Work request:
Reproduce every record exactly as written.

Records excerpted from a collection

'''

/-- Microword i of a MAX or MIN routine: for each plane from the top the test's contribution, the branch on it and one
microword on either path; then D and the count of the extreme lanes (04 R135). -/
def extremeOp (rtn : Nat) (e : Entry) (i : Nat) (und : Option Plane) : MOp × Bool :=
  let n := e.s1.width
  let t := i / 3
  let d0 := e.d.base % 4096
  let start (arr : Arr) : Plane := arr.active e.urgent &&& ~~~(tilesMask arr.excl)
  let cand (arr : Arr) (pl : Nat → Plane) (k : Nat) : Plane := ((extremeKeys rtn e pl).take k).foldl narrow (start arr)
  if i < 3 * n then
    match i % 3 with
    | 0 => ({ idleOp with
        reads := [(e.s1.base + n - 1 - t) % 4096], ssel := 1, sop := 1
        pq := fun arr pl => (und.getD (cand arr pl t &&& (extremeKeys rtn e pl).getD t 0), 0) }, false)
    | 1 => ({ idleOp with branch := true }, false)
    | _ => (idleOp, false)
  else if i = 3 * n then (idleOp, false)
  else ({ idleOp with
    wr := some (d0, 1), tgld := 2, ssel := 2, sop := 2
    pq := fun arr pl =>
      (if start arr = 0 then pl d0 else und.getD (extremeD (extremeKeys rtn e pl) (start arr) allLanes),
       und.getD (cand arr pl n)) }, true)

/-- Does the routine take its results lane by lane in its commit phase? -/
def isBlock (rtn : Nat) : Bool :=
  (decide (17 ≤ rtn) && decide (rtn ≤ 25)) || rtn == 31 || (decide (256 ≤ rtn) && rtn != 265 && rtn != 266)

/-- Microword i of a library routine, whether it is commit-marked, and whether it is the last; todo: the writes its commit
phase has still to make (04 R440, R441). -/
def libOp (rtn : Nat) (e : Entry) (edge : Word) (i : Nat) (todo : List (Nat × Nat × Plane)) (und : Option Plane) :
    MOp × Bool × Bool :=
  let sh := libShape rtn e
  if isBlock rtn then
    let total := libTotal rtn sh
    let pre := libPre rtn sh
    let w := libWriteCount rtn sh
    let reads := if isWhole rtn then blockReads e sh (total - w) i else blockReads e sh pre i
    let o := match todo with
      | x :: _ => { idleOp with reads := reads, wr := some (x.1, x.2.1), pq := fun _ _ => (x.2.2, 0) }
      | [] => { idleOp with reads := reads }
    (o, decide (pre ≤ i), i + 1 == total)
  else if isExtreme rtn then
    let (o, last) := extremeOp rtn e i und
    (o, decide (3 * e.s1.width ≤ i + 1), last)
  else
    let (o, last) := schedOp rtn e edge i und
    (o, isWhole rtn, last)

/-- The writes of a block routine's commit phase are due to be worked out: its next microword makes the first of them. -/
def libResultsDue (rtn : Nat) (e : Entry) (i : Nat) : Bool :=
  let sh := libShape rtn e
  isBlock rtn && i + libWriteCount rtn sh == libTotal rtn sh

/-! ### The table entries of the library (04 R440; 03 R102) -/

/-- A queue entry with every operand of a width. -/
def ofWidth (rtn w : Nat) : Entry := ⟨rtn, ⟨0, w, 0⟩, ⟨0, w, 0⟩, ⟨0, w, 0⟩, none, 0, 0, false⟩

/-- The largest occupancy over the widths the routine accepts, with the stalls against the routines before it: 2, none
where its first microwords read no plane (04 R440, R441). A lane shift by 64 accepts widths to 63 (R138). -/
def libRunmax (rtn : Nat) : Nat :=
  let w := if 136 ≤ rtn ∧ rtn ≤ 139 then 63 else 64
  libTotal rtn (libShape rtn (ofWidth rtn w)) + (if [66, 96, 97, 101].contains rtn then 0 else 2)

/-- The largest commit phase over those widths (04 R440). -/
def libClen (rtn : Nat) : Nat :=
  if isWhole rtn then libRunmax rtn
  else (commitFigure rtn (libShape rtn (ofWidth rtn 64))).getD 0

/-- The attribute bits [29:23] of a listed routine (03 R102; 04 R440). -/
def libAttr (rtn : Nat) : Nat :=
  let sh := libShape rtn (ofWidth rtn 8)
  b2n (64 ≤ rtn && rtn ≤ 73) + 2 * b2n ((96 ≤ rtn && rtn ≤ 100) || (103 ≤ rtn && rtn ≤ 105)) +
    4 * b2n (sh.dw != 0 || sh.rd != 0) + 8 * b2n (sh.r1 != 0) + 16 * b2n (sh.r2 != 0) + 32 * b2n (sh.dw != 0)

/-- Entry rtn of the routine table as the firmware image gives it: START is the image's, the other fields of a listed
routine what 04 R440 states; a number that is not listed has VALID 0 (R132). -/
def libEntry (rtn : Nat) (lo hi : Word) : Word × Word :=
  if listed rtn then
    (BitVec.ofNat 32 (bits lo.toNat 13 0 + 2 ^ 14 * libClen rtn + 2 ^ 23 * libAttr rtn + 2 ^ 31),
     BitVec.ofNat 32 (min (libRunmax rtn) 65535))
  else (lo &&& 0x7FFFFFFF#32, hi)

end Sys2Proof.Machine
end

'''

Solved exercise:
/-- Microword i of a MAX or MIN routine: for each plane from the top the test's contribution, the branch on it and one
microword on either path; then D and the count of the extreme lanes (04 R135). -/
def extremeOp (rtn : Nat) (e : Entry) (i : Nat) (und : Option Plane) : MOp × Bool :=
  let n := e.s1.width
  let t := i / 3
  let d0 := e.d.base % 4096
  let start (arr : Arr) : Plane := arr.active e.urgent &&& ~~~(tilesMask arr.excl)
  let cand (arr : Arr) (pl : Nat → Plane) (k : Nat) : Plane := ((extremeKeys rtn e pl).take k).foldl narrow (start arr)
  if i < 3 * n then
    match i % 3 with
    | 0 => ({ idleOp with
        reads := [(e.s1.base + n - 1 - t) % 4096], ssel := 1, sop := 1
        pq := fun arr pl => (und.getD (cand arr pl t &&& (extremeKeys rtn e pl).getD t 0), 0) }, false)
    | 1 => ({ idleOp with branch := true }, false)
    | _ => (idleOp, false)
  else if i = 3 * n then (idleOp, false)
  else ({ idleOp with
    wr := some (d0, 1), tgld := 2, ssel := 2, sop := 2
    pq := fun arr pl =>
      (if start arr = 0 then pl d0 else und.getD (extremeD (extremeKeys rtn e pl) (start arr) allLanes),
       und.getD (cand arr pl n)) }, true)

/-- Does the routine take its results lane by lane in its commit phase? -/
def isBlock (rtn : Nat) : Bool :=
  (decide (17 ≤ rtn) && decide (rtn ≤ 25)) || rtn == 31 || (decide (256 ≤ rtn) && rtn != 265 && rtn != 266)

/-- Microword i of a library routine, whether it is commit-marked, and whether it is the last; todo: the writes its commit
phase has still to make (04 R440, R441). -/
def libOp (rtn : Nat) (e : Entry) (edge : Word) (i : Nat) (todo : List (Nat × Nat × Plane)) (und : Option Plane) :
    MOp × Bool × Bool :=
  let sh := libShape rtn e
  if isBlock rtn then
    let total := libTotal rtn sh
    let pre := libPre rtn sh
    let w := libWriteCount rtn sh
    let reads := if isWhole rtn then blockReads e sh (total - w) i else blockReads e sh pre i
    let o := match todo with
      | x :: _ => { idleOp with reads := reads, wr := some (x.1, x.2.1), pq := fun _ _ => (x.2.2, 0) }
      | [] => { idleOp with reads := reads }
    (o, decide (pre ≤ i), i + 1 == total)
  else if isExtreme rtn then
    let (o, last) := extremeOp rtn e i und
    (o, decide (3 * e.s1.width ≤ i + 1), last)
  else
    let (o, last) := schedOp rtn e edge i und
    (o, isWhole rtn, last)

/-- The writes of a block routine's commit phase are due to be worked out: its next microword makes the first of them. -/
def libResultsDue (rtn : Nat) (e : Entry) (i : Nat) : Bool :=
  let sh := libShape rtn e
  isBlock rtn && i + libWriteCount rtn sh == libTotal rtn sh

/-! ### The table entries of the library (04 R440; 03 R102) -/

/-- A queue entry with every operand of a width. -/
def ofWidth (rtn w : Nat) : Entry := ⟨rtn, ⟨0, w, 0⟩, ⟨0, w, 0⟩, ⟨0, w, 0⟩, none, 0, 0, false⟩

/-- The largest occupancy over the widths the routine accepts, with the stalls against the routines before it: 2, none
where its first microwords read no plane (04 R440, R441). A lane shift by 64 accepts widths to 63 (R138). -/
def libRunmax (rtn : Nat) : Nat :=
  let w := if 136 ≤ rtn ∧ rtn ≤ 139 then 63 else 64
  libTotal rtn (libShape rtn (ofWidth rtn w)) + (if [66, 96, 97, 101].contains rtn then 0 else 2)

/-- The largest commit phase over those widths (04 R440). -/
def libClen (rtn : Nat) : Nat :=
  if isWhole rtn then libRunmax rtn
  else (commitFigure rtn (libShape rtn (ofWidth rtn 64))).getD 0

/-- The attribute bits [29:23] of a listed routine (03 R102; 04 R440). -/
def libAttr (rtn : Nat) : Nat :=
  let sh := libShape rtn (ofWidth rtn 8)
  b2n (64 ≤ rtn && rtn ≤ 73) + 2 * b2n ((96 ≤ rtn && rtn ≤ 100) || (103 ≤ rtn && rtn ≤ 105)) +
    4 * b2n (sh.dw != 0 || sh.rd != 0) + 8 * b2n (sh.r1 != 0) + 16 * b2n (sh.r2 != 0) + 32 * b2n (sh.dw != 0)

/-- Entry rtn of the routine table as the firmware image gives it: START is the image's, the other fields of a listed
routine what 04 R440 states; a number that is not listed has VALID 0 (R132). -/
def libEntry (rtn : Nat) (lo hi : Word) : Word × Word :=
  if listed rtn then
    (BitVec.ofNat 32 (bits lo.toNat 13 0 + 2 ^ 14 * libClen rtn + 2 ^ 23 * libAttr rtn + 2 ^ 31),
     BitVec.ofNat 32 (min (libRunmax rtn) 65535))
  else (lo &&& 0x7FFFFFFF#32, hi)

end Sys2Proof.Machine
end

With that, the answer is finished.